──────── Source records ────────

-- ==== Sys2Proof/Machine/State/Power.lean ====
section
/-! DEFINITION. State of power and time control (R388 to R406). -/

namespace Sys2Proof.Machine

/-- The power states of Table 18.1; Idle is a state of Run. -/
inductive PowerState
  | run | sleep | deep | off
deriving DecidableEq, Repr

/-- The snapshot in the ember domain (R403). -/
structure Snapshot where
  main : Nat := 0
  ember : Nat := 0
  period : Nat := 0
  quality : Nat := 0
  unc : Nat := 0
deriving DecidableEq, Repr

/-- Why a head hands everything it owns to its partner: the two kinds of sleep and power-off (R393, R400), a halt (R430), an activation (R118) and an overtemperature (R453). -/
inductive Leave
  | sleep | deep | off | halt | activation | thermal
deriving DecidableEq, Repr

/-- Power control. `entry` is the departure in progress; `bankList` the namespaces handed over for a sleep (R393); `anaAt` is when the ANA changes were posted (R69); `gatedLanes` lists clock-gated lanes as (kind, index); `timerFrom` and `lowLoad` run the banking timer (R391), `highSec` counts seconds above twice the threshold (R396); `timerHit` says that PWR_WAKE_TIMER reached 0 in a sleep; `peerQuiet` is what the entry was told of the partner's share of Table 18.2; `signed` lists the retention banks whose signature the ember domain holds (R394). -/
structure Power where
  state : PowerState := .run
  entry : Option Leave := none
  byTimer : Bool := false
  bankList : List Nat := []
  anaAt : Option Nat := none
  gatedLanes : List (Nat × Nat) := []
  timerFrom : Nat := 0
  lowLoad : Bool := true
  highSec : Nat := 0
  timerHit : Bool := false
  peerQuiet : Bool := true
  signed : List Nat := []
deriving DecidableEq, Repr

/-- Time control beyond the TIM registers: the last snapshot, the ember windows averaged (R402) in units of TIM_EMBER_PERIOD, the correction still to slew in ns, parts of an ember tick and of a slewed nanosecond gathered so far, when the last discipline arrived, the period before a sleep until it has been compared (R404), and the port that PTP runs on (R74). -/
structure Clock where
  snap : Option Snapshot := none
  windows : List Nat := []
  slewLeft : Int := 0
  emberAcc : Nat := 0
  slewAcc : Nat := 0
  lastSync : Nat := 0
  running : Bool := true
  recal : Option Nat := none
  ptpPort : Option Nat := none
deriving DecidableEq, Repr

end Sys2Proof.Machine
end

────────

**Work request:** All of the data, from the first line to the last, should be written out exactly.

**Solution to the exercise:**
-- ==== Sys2Proof/Machine/State/Power.lean ====
section
/-! DEFINITION. State of power and time control (R388 to R406). -/

namespace Sys2Proof.Machine

/-- The power states of Table 18.1; Idle is a state of Run. -/
inductive PowerState
  | run | sleep | deep | off
deriving DecidableEq, Repr

/-- The snapshot in the ember domain (R403). -/
structure Snapshot where
  main : Nat := 0
  ember : Nat := 0
  period : Nat := 0
  quality : Nat := 0
  unc : Nat := 0
deriving DecidableEq, Repr

/-- Why a head hands everything it owns to its partner: the two kinds of sleep and power-off (R393, R400), a halt (R430), an activation (R118) and an overtemperature (R453). -/
inductive Leave
  | sleep | deep | off | halt | activation | thermal
deriving DecidableEq, Repr

/-- Power control. `entry` is the departure in progress; `bankList` the namespaces handed over for a sleep (R393); `anaAt` is when the ANA changes were posted (R69); `gatedLanes` lists clock-gated lanes as (kind, index); `timerFrom` and `lowLoad` run the banking timer (R391), `highSec` counts seconds above twice the threshold (R396); `timerHit` says that PWR_WAKE_TIMER reached 0 in a sleep; `peerQuiet` is what the entry was told of the partner's share of Table 18.2; `signed` lists the retention banks whose signature the ember domain holds (R394). -/
structure Power where
  state : PowerState := .run
  entry : Option Leave := none
  byTimer : Bool := false
  bankList : List Nat := []
  anaAt : Option Nat := none
  gatedLanes : List (Nat × Nat) := []
  timerFrom : Nat := 0
  lowLoad : Bool := true
  highSec : Nat := 0
  timerHit : Bool := false
  peerQuiet : Bool := true
  signed : List Nat := []
deriving DecidableEq, Repr

/-- Time control beyond the TIM registers: the last snapshot, the ember windows averaged (R402) in units of TIM_EMBER_PERIOD, the correction still to slew in ns, parts of an ember tick and of a slewed nanosecond gathered so far, when the last discipline arrived, the period before a sleep until it has been compared (R404), and the port that PTP runs on (R74). -/
structure Clock where
  snap : Option Snapshot := none
  windows : List Nat := []
  slewLeft : Int := 0
  emberAcc : Nat := 0
  slewAcc : Nat := 0
  lastSync : Nat := 0
  running : Bool := true
  recal : Option Nat := none
  ptpPort : Option Nat := none
deriving DecidableEq, Repr

end Sys2Proof.Machine
end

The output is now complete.